### Instructions to follow
Using the entries below, write out the line with "deepCoherency := bit d.element 5", the line with "pasid := BitVec.ofNat", and every line in between, exactly as each is written.

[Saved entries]

-- Opening Marker --

-- ==== Sys2Proof/Machine/Bits.lean ====
section
/-! DEFINITION. Bit fields and byte order (spec/00_scope.md R8, R9; spec/20_memory.md R200). -/
namespace Sys2Proof.Machine

/-- `v[hi:lo]` as an unsigned integer (R8). -/
def bits {w : Nat} (v : BitVec w) (hi lo : Nat) : Nat := (v.toNat >>> lo) % 2 ^ (hi + 1 - lo)

/-- `v[i]` (R8). -/
def bit {w : Nat} (v : BitVec w) (i : Nat) : Bool := (v.toNat >>> i) % 2 == 1

/-- `n[hi:lo]` of a natural number. -/
def nbits (n hi lo : Nat) : Nat := (n >>> lo) % 2 ^ (hi + 1 - lo)

/-- `n[i]` of a natural number, as 0 or 1. -/
def nbit (n i : Nat) : Nat := (n >>> i) % 2

/-- A Boolean as 0 or 1. -/
def b2n (b : Bool) : Nat := if b then 1 else 0

/-- `sext`: the low `n` bits of `v` read as two's complement (R9). -/
def signExt (v n : Nat) : Int :=
  let u := v % 2 ^ n
  if 2 * u ≥ 2 ^ n then (u : Int) - (2 ^ n : Nat) else u

/-- `clamp(v, lo, hi)` of R9. -/
def clampI (v lo hi : Int) : Int := max lo (min hi v)

/-- `n` little-endian bytes of a number: byte `k` is bits `8k+7:8k` (R200). -/
def leBytes : Nat → Nat → List Byte
  | 0, _ => []
  | n + 1, v => BitVec.ofNat 8 v :: leBytes n (v / 256)

/-- The number whose little-endian bytes these are (R200). -/
def leNat : List Byte → Nat
  | [] => 0
  | b :: bs => b.toNat + 256 * leNat bs

/-- Set bits `hi:lo` of a mask (R578 `RES`). -/
def maskOf (lo hi : Nat) : Nat := (2 ^ (hi + 1 - lo) - 1) <<< lo

end Sys2Proof.Machine
end

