-- ==== Sys2Proof/Machine/Operands.lean ====
section
/-! DEFINITION. The operand forms of the translation operations: which context an operation runs in, the walk mode
and the address fields (spec/41_trtt_and_entries.md R484, spec/42_page_walks.md R571, spec/43_gam_tlb.md R664). -/
namespace Sys2Proof.Machine

/-- The four walk modes (R484). -/
inductive Mode where
  | ggtt | legacy32 | legacy48 | advanced
  deriving DecidableEq, Repr

/-- `ctx.mode` (R664). -/
def Ctx.mode (c : Ctx) : Mode :=
  if c.advanced then .advanced
  else if !c.usePPGTT then .ggtt
  else if c.va48 then .legacy48
  else .legacy32

/-- `Enable64K` of a context (R521). -/
def Ctx.enable64K (c : Ctx) (p : Params) : Bool :=
  if c.advanced then c.iommu.fl64kpe && p.mmio64KEnable else p.mmio64KEnable

/-- The PDP register of `va[31:30]` (R672). -/
def Ctx.pdp (c : Ctx) (k : Nat) : QWord :=
  match k with
  | 0 => c.pdp0
  | 1 => c.pdp1
  | 2 => c.pdp2
  | _ => c.pdp3

/-- The context definition read from the descriptor registers (R664, R670, R672). -/
def ctxOfDescriptor (d : Descriptor) (x : IommuEntry) : Ctx :=
  let adv := !bit d.element 3
  { valid := bit d.element 0
    advanced := adv
    usePPGTT := bit d.element 8
    supervisor := bit d.element 8
    va48 := bit d.element 4
    adEnable := bit d.element 4
    deepCoherency := bit d.element 5
    faultModel := BitVec.ofNat 2 (bits d.element 7 6)
    function := BitVec.ofNat 3 (bits d.element 11 9)
    contextID := BitVec.ofNat 32 (bits d.element 63 32)
    pasid := BitVec.ofNat 20 (bits d.pdp0 19 0)
    pml4 := if adv then x.pml4 else d.pdp0
    pdp0 := d.pdp0
    pdp1 := d.pdp1
    pdp2 := d.pdp2
    pdp3 := d.pdp3
    iommu := x
    bad := false }

/-- The IOMMU inputs of a PASID nobody has described: every enable clear. Also those of a legacy context (R668). -/
def IommuEntry.absent (f : BitVec 3) (p : BitVec 20) : IommuEntry :=
  { function := f, pasid := p, pml4 := 0, nxe := false, wpe := false, smep := false, neste := false, pge := false,
    eafe := false, fl64kpe := false, sre := false, ere := false, paside := false, preCtx := false }

/-- The IOMMU inputs of a PASID; the function number selects which context entry applies (R43). -/
def findIommu : List IommuEntry → BitVec 3 → BitVec 20 → IommuEntry
  | [], f, p => .absent f p
  | x :: xs, f, p => if x.function = f ∧ x.pasid = p then x else findIommu xs f p

/-- The address field `[HAW-1:lo]` of an entry, in place (R510). -/
def addrField (haw : Nat) (e : QWord) (lo : Nat) : Nat := bits e (haw - 1) lo * 2 ^ lo

/-- The base-2 logarithm of a page size (R201(d)). -/
def PageSize.log : PageSize → Nat
  | .size4K => 12
  | .size64K => 16
  | .size2M => 21
  | .size1G => 30

/-- Byte offset of the PTE of a 64 KB page: `8 * (va[20:16] ++ 0000)` (R580). -/
def pte64KOffset (va : Nat) : Nat := 8 * (nbits va 20 16 * 16)

/-- The engine's state in GAM. -/
def State.eng (s : State) (e : Engine) : EngineState := s.engines.get e

/-- Replace an engine's state. -/
def State.setEng (s : State) (e : Engine) (x : EngineState) : State := { s with engines := s.engines.set e x }

/-- The facts remembered for a requester: an engine's, or those of accesses of no engine (R702). -/
def State.facts (s : State) (who : Option Engine) : List Fact :=
  match who with
  | none => s.sharedFacts
  | some e => (s.eng e).facts

/-- Replace a requester's facts. -/
def State.setFacts (s : State) (who : Option Engine) (fs : List Fact) : State :=
  match who with
  | none => { s with sharedFacts := fs }
  | some e => s.setEng e { s.eng e with facts := fs }

end Sys2Proof.Machine
end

-- Closing Marker --

### Answer box
    deepCoherency := bit d.element 5
    faultModel := BitVec.ofNat 2 (bits d.element 7 6)
    function := BitVec.ofNat 3 (bits d.element 11 9)
    contextID := BitVec.ofNat 32 (bits d.element 63 32)
    pasid := BitVec.ofNat 20 (bits d.pdp0 19 0)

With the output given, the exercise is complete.